Lecz niechodzi o te naważnieszość. Chodzi bardziej o Wigilje w dzień. Bogdysz jak mię mam był to nalepszy dzień scałego roku.
Zaczeło sie ot odebrania obraska z aniołkiem zwanego fotografją. Tak sie troche czszęsłem czy doczszeje do mie na czas. Suchałem radja i komunikancji o poćcie. Że szczymśtam nie wydonrzają. Zapewne mieńśnie słabełkują ot stempelkowania czy coś. Napisałem do tego sklepu i ten gostek powiedzial że morzna w kątakcie osobistościowym. Noto się napotkaliśmy w umuwionym mjejscu w kerfurze i tam mi dostarczył.
Poszłem zaras do Palłi boco sie mjałem.
Zrumnieniła sie że nie ma nic dla mie. Wmyśli mjałem że zrumnienienie to dla mie prezęt nawieńkszy. Lecz niewyżekłem. Inato pszyszła Wensiorkowa. Wysunełem troche szczenke nawypadek ataku. Lecz Wensiorkowa okazała sie ściekła na Damjana. Że podnioł sie obozwionzania do udania sie z Palłą po zakup dżewka świontecznego. Lecz niepszybył ot niedzieli. Zaofertowałem foswagena golfa. Wiśnia mat. Wensiorkowa nawet nas popendziła.
Udałem sie z Palłą na plac jak jakaś para zwionskowa. Chodziliśmy razem po błocku i czas nam sie niedurzył. Wreście Palła do kończyła wyboru. A nadotatek sie wyszło takie złorzenie że Palła jes zaczulna na te kujki ot igełek. Otrazu bombelkuje jej skura. Bogdysz jes delikatna wśrotku i swieszchu. Zatym powodem oporzońciłem całą choinke w stojak. Poczym ustroinkowałem. Na roskazy Palłi. Wreńczała mi stroinki i bompki i łańcuchy i namierzała paluszkiem mniejsce do umiejscownienia. Było jeszcze lepiej nisz ot tamtych pudeł wtedy noszenia. Muwiła jak napotkiwała Mikołaja w małości i jak potem żebył pszebrany. Aja jak nienapotkiwałem.
I muwiliśmy o świońtecznych jedzeniach. Palła narbajdziej lubi łazaszki a ja posny barsz. Zuszkami. Palła ma malutkie uszka. Conie ot stają. Byliśmy zynchronowani jak zespuł szwecki Okej Gou.
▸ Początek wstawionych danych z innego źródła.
/-- MTS issues as a register word, and then writes a register of its site. -/
theorem execMts_ready (h : Ready s i false (g.regs ++ a.regs ++ specialRegs num) (specialRegs num)) : ∃ u w',
    exec (.mts g a num) s = .next (u.mtsPost i num (i.lanes g) (i.val a)) ∧ Issued s u i w' ∧ Advanced i w'
      ∧ w'.rf = (i.regIn g).mts a num := by
  obtain ⟨u, w', run, issued, adv, rf⟩ := regIssue_ready (long := false) (f := fun x => noFlags (x.mts a num)) h (no_trap_zero _)
  refine ⟨u, w', ?_, issued, adv, rf.trans ?_⟩
  · change execMts g a num s = _
    unfold execMts
    rw [h.here]
    dsimp -zeta only
    extract_lets out
    have same : out = .next u := by
      rw [← run]
      unfold out
      congr 1
      funext x
      unfold RegIn.mts
      split
      · cases lowestLane x.q <;> rfl
      · split <;> rfl
    rw [same]
    exact if_pos ⟨h.go, h.whole a.regs _⟩
  · simp [noFlags, RegFile.orFlags, Issue.regIn]

/-- FPSTAT and RNDSEED are no registers of a site. -/
theorem State.mtsPost_own {u : State} {n : Nat} {q : LaneMask} {f : Nat → Word} (hn : n = 0x10 ∨ n = 0x12) : u.mtsPost i n q f = u := by
  have keeps (l : Nat) : (fun p => postWrite p n (f l)) = id := by
    funext p
    rcases hn with rfl | rfl <;> rfl
  unfold State.mtsPost
  split
  · split
    · rfl
    · have h38 : n ≠ 0x38 := by omega
      have h39 : n ≠ 0x39 := by omega
      have h3A : n ≠ 0x3A := by omega
      have h81 : n ≠ 0x81 := by omega
      simp [h38, h39, h3A, h81, keeps, updAt_eq_modify]
  · rfl

/-- The machine with a postilion's registers in their place. -/
def State.withPost (s : State) (site : Nat) (p : Post) : State := { s with posts := s.posts.set site p }

/-- A register of the postilion's own site is written with the value of the lowest lane. -/
theorem State.mtsPost_site {u : State} {w' : Wave} {n site l : Nat} {q : LaneMask} {f : Nat → Word} {p : Post} (hpost : i.w.post = some site)
    (hl : lowestLane q = some l) (hw : u.wave? i.w.uid = some w') (hp : u.posts[site]? = some p) (hn : 0x80 ≤ n) :
    u.mtsPost i n q f = if n = 0x81 then (u.withPost site (postWrite p n (f l))).putWave { w' with ctx := (postWrite p n (f l)).ctx }
      else u.withPost site (postWrite p n (f l)) := by
  have h38 : n ≠ 0x38 := by omega
  have h39 : n ≠ 0x39 := by omega
  have h3A : n ≠ 0x3A := by omega
  have hlen : site < u.posts.length := (List.getElem?_eq_some_iff.1 hp).1
  unfold State.mtsPost
  simp [hpost, hl, hw, h38, h39, h3A, updAt_eq_set hp, hlen, State.withPost]

/-- MTS of a register of a postilion's site (R365). -/
theorem mts_site {site l : Nat} {p : Post} (h : Ready s i false (g.regs ++ a.regs ++ specialRegs num) (specialRegs num))
    (hpost : i.w.post = some site) (hl : lowestLane (i.lanes g) = some l) (hp : s.posts[site]? = some p) (hn : 0x80 ≤ num.val) :
    ∃ t u w', exec (.mts g a num) s = .next t ∧ Issued s u i w' ∧ w'.rf = i.w.rf ∧ t = { u with posts := t.posts, waves := t.waves }
      ∧ t.wave? i.w.uid = some (if num.val = 0x81 then { w' with ctx := (postWrite p num (i.val a l)).ctx } else w')
      ∧ (∀ k, k ≠ i.w.uid → t.wave? k = s.wave? k)
      ∧ t.posts[site]? = some (postWrite p num (i.val a l)) ∧ (∀ n, n ≠ site → t.posts[n]? = s.posts[n]?) := by
  obtain ⟨u, w', run, issued, -, rf⟩ := execMts_ready h
  have hposts : u.posts = s.posts := by rw [issued.rest]
  have hlen : site < u.posts.length := (List.getElem?_eq_some_iff.1 (hposts ▸ hp)).1
  have uid : w'.uid = i.w.uid := wave?_uid _ _ _ issued.wave
  have plain : w'.rf = i.w.rf := by
    rw [rf, RegIn.mts, if_neg (by omega), if_neg (by omega)]
    rfl
  have here : (u.withPost site (postWrite p num (i.val a l))).posts[site]? = some (postWrite p num (i.val a l)) := List.getElem?_set_self hlen
  have elsewhere (n : Nat) (hn : n ≠ site) : (u.withPost site (postWrite p num (i.val a l))).posts[n]? = s.posts[n]? := by
    rw [← hposts]
    exact List.getElem?_set_ne hn.symm
  rw [State.mtsPost_site hpost hl issued.wave (hposts ▸ hp) hn] at run
  by_cases hc : num.val = 0x81
  · rw [if_pos hc] at run
    refine ⟨_, u, w', run, issued, plain, rfl, ?_, fun k hk => ?_, here, elsewhere⟩
    · rw [if_pos hc, ← uid]
      exact wave?_putWave_self _ _ w' (uid ▸ issued.wave)
    · exact Eq.trans (wave?_putWave_other _ _ k fun e => hk (e.trans uid)) (issued.others k hk)
  · rw [if_neg hc] at run
    exact ⟨_, u, w', run, issued, plain, rfl, (if_neg hc).symm ▸ issued.wave, issued.others, here, elsewhere⟩

/-- RNDSEED after MTS: each qualifying lane takes its value, a written 0 as 1. -/
theorem RegIn.seed_mts (x : RegIn) (l : Nat) (hl : l < 32) : Map.get 1 (x.mts a 0x12).seed l
    = if x.q.getLsbD l = true then (if a.read x.rf x.lit l = 0 then 1 else a.read x.rf x.lit l) else Map.get 1 x.rf.seed l := by
  rw [RegIn.mts, if_neg (by decide), if_pos rfl]
  simp [Map.get_foldl_put, mem_lanesOf, hl]

end

end Sys2Proof.Machine

section
open Sys2Proof Sys2Proof.Machine

/-- Settles O17: MOVS as a register word, and a special register's value number by number. -/
theorem specialRegisterReads : Obligations.SpecialRegisterReads := by
  unfold Obligations.SpecialRegisterReads
  intro s i g d num
  extract_lets placed
  refine ⟨movs_completes, fun l hl => ?_⟩
  have inPlace {n v bits : Nat} (h : placedRegs.contains n = true) (width : placedBits n = BitVec.ofNat 32 (2 ^ bits - 1))
      (value : s.waveSpecial i.w i.p.lanes n l = BitVec.ofNat 32 v) : s.special i.w i.p.lanes n l = placed n v bits := by
    unfold placed
    cases hp : i.w.post with
    | none => exact (State.special_of_no_post hp).trans value
    | some site => exact (State.special_post hp h).trans (congrArg _ width)
  have tick : s.special i.w i.p.lanes 0x30 l = BitVec.ofNat 32 (s.tick % 2 ^ 32) :=
    (State.special_unplaced rfl).trans (BitVec.eq_of_toNat_eq (by simp [State.waveSpecial]))
  have code : s.special i.w i.p.lanes 0x38 l = BitVec.ofNat 32 (if i.w.trap.inHandler = true then i.w.trap.code else 0) :=
    (State.special_unplaced rfl).trans (apply_ite (BitVec.ofNat 32) ..).symm
  simp only [List.mem_cons, List.not_mem_nil, or_false, forall_eq_or_imp, forall_eq]
  exact ⟨State.special_unplaced rfl, State.special_unplaced rfl, State.special_unplaced rfl, State.special_unplaced rfl,
    State.special_unplaced rfl, State.special_unplaced rfl, State.special_unplaced rfl, inPlace rfl rfl rfl, inPlace rfl rfl rfl,
    State.special_unplaced rfl, tick, State.special_unplaced rfl, code⟩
A nalepsze że Wensiorkowa sama sie prosiła o dostarczenie jej na pasterke. Nastempnie niemogłem spać wogle asz pojechałem do brata. Akurat powrucilem.

piątek, 19 grudnia 2008

Pukt Czwarty. I Pionty.

Noto roschodzi sie o prezęt w intęcji Palłi. Czy wypadalność jest by wreńczyć. Bowiem że bapki mają ten taki problem zez obozwionzaniem. Że jak sie coś wreńczy toże zaras sie coś chce. No ja chce. Lecz nie tak zaras. Chce rzeby pomyślunek i rozrachowanie mjała jakico. Damjan wyruszył na jakieś zgrupkowanie sportowcowe. Wiem bo sie Wensiorkowa chwaliła jak kupowałem kulki do walki na mole. Niewiem czy ma sie czym chwalić że jej curka wsmutku. I w nieszacunku. Bogdysz Damjan nie jes ani żentelmenem ani Dżonem Chichotem. Ico że z Ałdim.
Wynalazłem zdjeńcie aniołka co jes troche jak Palła pszy Damjanie. Taki wtym symbolis. Że aniołek zachuczony z guwką dodołu. A za nim do tyłu pszeszczszeń rzycia. Jedno co czszeba to zurzyć szkszydła na ot wrut do stecz. I fru. Zakupie to zdjeńcie. Mam teras dobrą prace w ochronie z monitornikiem.
Nade wszysko sprawa jednak jes czy wogle startować na ten kierunek. Morze jej pisany potencjał ot Wizira albo ot Szamponu Niweja albo ot fabryki gżebieni właściciel.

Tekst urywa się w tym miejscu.